2. Hold initial organizational meeting.
3. Obtain a federal employer identification number by completing IRS Form SS-4.
4. If electing S corporation status complete IRS Form 2553.
5. Open company bank account.
6. Create and maintain company records book.
7. Hold annual meetings.
8. File Annual Report.
9. Pay Business Franchise Tax.
Registering as a Foreign Entity
1. Complete an “Application for Certificate of Authority.”
2. Attach a “Certificate of “Existence”, dated during the current tax year, from the state official governing LLCs in the state where the limited liability company was organized.

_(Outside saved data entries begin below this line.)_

-- ==== Sys2Proof/Tests/Slice0.lean ====
section
/-! SUPPORT. Small tests. Expected values are the spec's own: 95_test_vectors.md (names in the comments), the examples
of the instruction rules, and the encodings of 30_encoding.md. The last part shows for every statement with
hypotheses a concrete state and operands that meet them all. -/

namespace Sys2Proof.Tests

open Sys2Proof.Machine

/-- Reset from an image. -/
def start (image : List Cell16) : State := { State.reset with mem := .ofImage image }

/-- The state after one step. -/
def after (s : State) : Option State := Out.state? (step s)

/-- Status and pc after one step. -/
def statusPc (s : State) : Option (Status × Pc) := (after s).map fun t => (t.status, t.pc)

/-! ### Well-formedness: each check refuses an ill-formed term -/

theorem test_wf_literal_bound :
    Instr.wf (.push (.literal 32767)) = true ∧ Instr.wf (.push (.literal 32768)) = false := by decide

theorem test_wf_register_bound :
    Instr.wf (.jump (.register 7)) = true ∧ Instr.wf (.jump (.register 8)) = false := by decide

theorem test_wf_every_argument :
    Instr.wf (.add (.register 8) (.literal 0) (.literal 0)) = false ∧
      Instr.wf (.add (.register 0) (.literal 32768) (.literal 0)) = false ∧
      Instr.wf (.add (.register 0) (.literal 0) (.register 8)) = false ∧
      Instr.wf (.add (.literal 5) (.literal 0) (.literal 0)) = true := by decide

theorem test_memory_wf_refuses :
    ¬ Memory.wf ⟨[(1, 5), (0, 5)], 2⟩ ∧ ¬ Memory.wf ⟨[(0, 0)], 1⟩ ∧ ¬ Memory.wf ⟨[(1, 5)], 1⟩ ∧
      ¬ Memory.wf ⟨[], 65537⟩ ∧ Memory.wf ⟨[(0, 5), (1, 5)], 65536⟩ := by decide

/-! ### Decoding: every constructor from words written out from 30_encoding.md R66 and R63 -/

theorem test_decode_system :
    decode [0] = .ok (.halt, []) ∧ decode [21] = .ok (.noop, []) ∧
      decode [19, 72] = .ok (.output (.literal 72), []) ∧
      decode [20, 0b1000000000000101] = .ok (.input (.register 5), []) := ⟨rfl, rfl, rfl, rfl⟩

theorem test_decode_move_and_stack :
    decode [1, 32771, 1234] = .ok (.set (.register 3) (.literal 1234), []) ∧
      decode [2, 32767] = .ok (.push (.literal 32767), []) ∧
      decode [0b0000000000000011, 0b1000000000000110] = .ok (.pop (.register 6), []) :=
  ⟨rfl, rfl, rfl⟩

theorem test_decode_alu :
    decode [4, 32768, 32769, 5] = .ok (.equal (.register 0) (.register 1) (.literal 5), []) ∧
      decode [5, 32770, 10, 9] = .ok (.greaterThan (.register 2) (.literal 10) (.literal 9), []) ∧
      decode [0b0000000000001001, 0b1000000000000000, 0b1000000000000001, 0b0000000000000100] =
        .ok (.add (.register 0) (.register 1) (.literal 4), []) ∧
      decode [10, 32768, 300, 200] = .ok (.multiply (.register 0) (.literal 300) (.literal 200), []) ∧
      decode [11, 32769, 100, 7] = .ok (.modulo (.register 1) (.literal 100) (.literal 7), []) ∧
      decode [12, 32768, 12, 10] = .ok (.bitAnd (.register 0) (.literal 12) (.literal 10), []) ∧
      decode [13, 32768, 12, 10] = .ok (.bitOr (.register 0) (.literal 12) (.literal 10), []) ∧
      decode [14, 32768, 32769] = .ok (.not (.register 0) (.register 1), []) :=
  ⟨rfl, rfl, rfl, rfl, rfl, rfl, rfl, rfl⟩

theorem test_decode_control :
    decode [6, 100] = .ok (.jump (.literal 100), []) ∧
      decode [7, 32768, 50] = .ok (.jumpIfTrue (.register 0) (.literal 50), []) ∧
      decode [8, 32768, 50] = .ok (.jumpIfFalse (.register 0) (.literal 50), []) ∧
      decode [0b0000000000010001, 0b0000000011001000] = .ok (.call (.literal 200), []) ∧
      decode [18] = .ok (.ret, []) := ⟨rfl, rfl, rfl, rfl, rfl⟩

theorem test_decode_memory :
    decode [15, 32768, 100] = .ok (.readMemory (.register 0) (.literal 100), []) ∧
      decode [0b0000000000010000, 0b0000000000000111, 0b0000000001001000] =
        .ok (.writeMemory (.literal 7) (.literal 72), []) := ⟨rfl, rfl⟩

theorem test_decode_refuses :
    decode [] = .error .noOpcodeWord ∧ decode [22] = .error .invalidOpcode ∧
      decode [32768] = .error .invalidOpcode ∧ decode [9, 40000] = .error .invalidArgument ∧
      decode [9, 32768] = .error .missingArgument ∧ decode [4, 32776, 1] = .error .invalidArgument ∧
      decode [1, 5, 7] = .ok (.set (.literal 5) (.literal 7), []) :=
  ⟨rfl, rfl, rfl, rfl, rfl, rfl, rfl⟩

theorem test_decode_table_word :
    decodeTableWord 16 9 = some (.add (.literal 0) (.literal 0) (.literal 0)) ∧
      decodeTableWord 32 (3 + 65536 * 32774) = some (.pop (.register 6)) ∧
      decodeTableWord 16 22 = none := by decide

/-! ### One step of each instruction (95_test_vectors.md Parts 1 and 2) -/

/-- M1, M6. -/
theorem test_set :
    (after (start [1, 32771, 1234])).map (fun t => (t.regs[3], t.pc)) = some (1234, 3) ∧
      statusPc (start [1, 5, 7]) = some (.errored .invalidRegister, 0) := by decide

/-- M7, M8. -/
theorem test_push :
    (after { start [2, 32770] with regs := #v[0, 0, 5, 0, 0, 0, 0, 0], stack := [9] }).map
        (fun t => (t.stack, t.pc)) = some ([5, 9], 2) := by decide

/-- M9, M10, M12. -/
theorem test_pop :
    (after { start [3, 32774] with stack := [3, 2, 1] }).map
        (fun t => (t.regs[6], t.stack, t.pc)) = some (3, [2, 1], 2) ∧
      statusPc (start [3, 32768]) = some (.errored .stackExhausted, 0) ∧
      (after { start [3, 5] with stack := [8] }).map (fun t => (t.status, t.stack)) =
        some (.errored .invalidRegister, [8]) := by decide
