-- ==== Sys2Proof/Machine/Step.lean ====
section
/-! DEFINITION. The machine's step, and the state whose next step runs a given table word. -/

namespace Sys2Proof.Machine

/-- One step of the probe (R33, R210). -/
def step (s : State) : Host.Outcome State Fault Refusal := portStep s

/-- `s` with a table row's instruction stored where `step` takes its next instruction from. -/
def State.withFetchWord (s : State) (nbits w : Nat) : State := s.withTableWord nbits w

end Sys2Proof.Machine
end

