-- ==== Sys2Proof/Certificates/Slice0/Obligations.lean ====
section
/-! DEFINITION. The statements for the provers. `exec` answers for one instruction whole; `step` for the machine. -/

open Sys2Proof Sys2Proof.Machine Sys2Proof.Safety

/-! ### Encodings -/

/-- The words the encoder writes for a frame decode back to it, whatever follows (R94, R95, R97, R113). -/
def Obligations.FrameWordsDecodeBack : Prop :=
  ∀ (cfg : Config) (i : Instr) (ws rest : List Word), cfg.wf → cfg.opcodesDistinct →
    encode cfg i = .words ws → decodeFrame cfg (ws ++ rest) = .ok (i, rest)

/-- The line the encoder writes for a command decodes back to it, whatever follows (R100 to R103). -/
def Obligations.RequestLinesDecodeBack : Prop :=
  ∀ (cfg : Config) (i : Instr) (bytes rest : List Byte), i.wf cfg = true →
    encode cfg i = .line bytes → decodeRequest cfg (bytes ++ rest) = .ok (i, rest)

/-- Decoding the encoding of any well-formed instruction gives it back. -/
def Obligations.DecodeEncodeGivesTheInstruction : Prop :=
  ∀ (cfg : Config) (i : Instr), cfg.wf → cfg.opcodesDistinct → i.wf cfg = true →
    decode cfg (encode cfg i) = .ok i

/-- Words and lines written out from the spec's encodings, in configuration TC1, decode to what they stand for. -/
def Obligations.WrittenOutCodesDecode : Prop :=
  decode testConfig (.words [0x25AA#16]) = .ok (.regRead 0x2A#6) ∧
  decode testConfig (.words [0x2485#16, 0x1234#16]) = .ok (.regWrite 0x05#6 0x1234#16) ∧
  decode testConfig (.words [0x0C00#16]) = .ok .go ∧
  decode testConfig (.words [0x1940#16, 0x0004#16]) = .ok (.armRead 0x0004#16) ∧
  decode testConfig (.words [0x1840#16, 0xDEAD#16]) = .ok (.armWrite 0xDEAD#16) ∧
  decode testConfig (.line [0x53#8, 0x54#8, 0x4F#8, 0x50#8, 0x0A#8]) = .ok .cmdStop ∧
  decode testConfig
      (.line [0x52#8, 0x45#8, 0x41#8, 0x44#8, 0x5F#8, 0x52#8, 0x45#8, 0x47#8, 0x20#8, 0x32#8, 0x41#8, 0x0A#8]) =
    .ok (.cmdReadReg [0x32#8, 0x41#8])

/-- R94: for bases with zero operand bits the register opcode word is the base's bits 15 to 6 and the index's bits 5 to
0, for every index, masked and not checked. -/
def Obligations.RegisterOpcodeIsConcatenation : Prop :=
  ∀ (base : Word) (index : Nat), base &&& 0x003F#16 = 0#16 →
    (registerOpcode base index).extractLsb' 6 10 = base.extractLsb' 6 10 ∧
    (registerOpcode base index).extractLsb' 0 6 = BitVec.ofNat 6 index ∧
    registerOpcode base index = base ||| (BitVec.ofNat 16 index &&& 0x003F#16)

3. Submit the completed documents, along with the $150.00 filing fee, to the West Virginia Secretary of State.
Dissolving a West Virginia Corporation
1. If your corporation has not commenced business or issued shares, you must complete “Articles of Dissolution of a WV Corporation Never Commencing Business.”
2. If your corporation has commenced doing business and issued shares, you must complete “Articles of Dissolution of a Voluntary Dissolution of a WV Corporation.”
3. Make sure all taxes, fees, penalties, interest, and etc. are paid to the West Virginia State Tax Department (the Secretary of State will request clearances from them).
4. Submit the appropriate form, along with one copy and the $25.00 filing fee, to the West Virginia Secretary or State.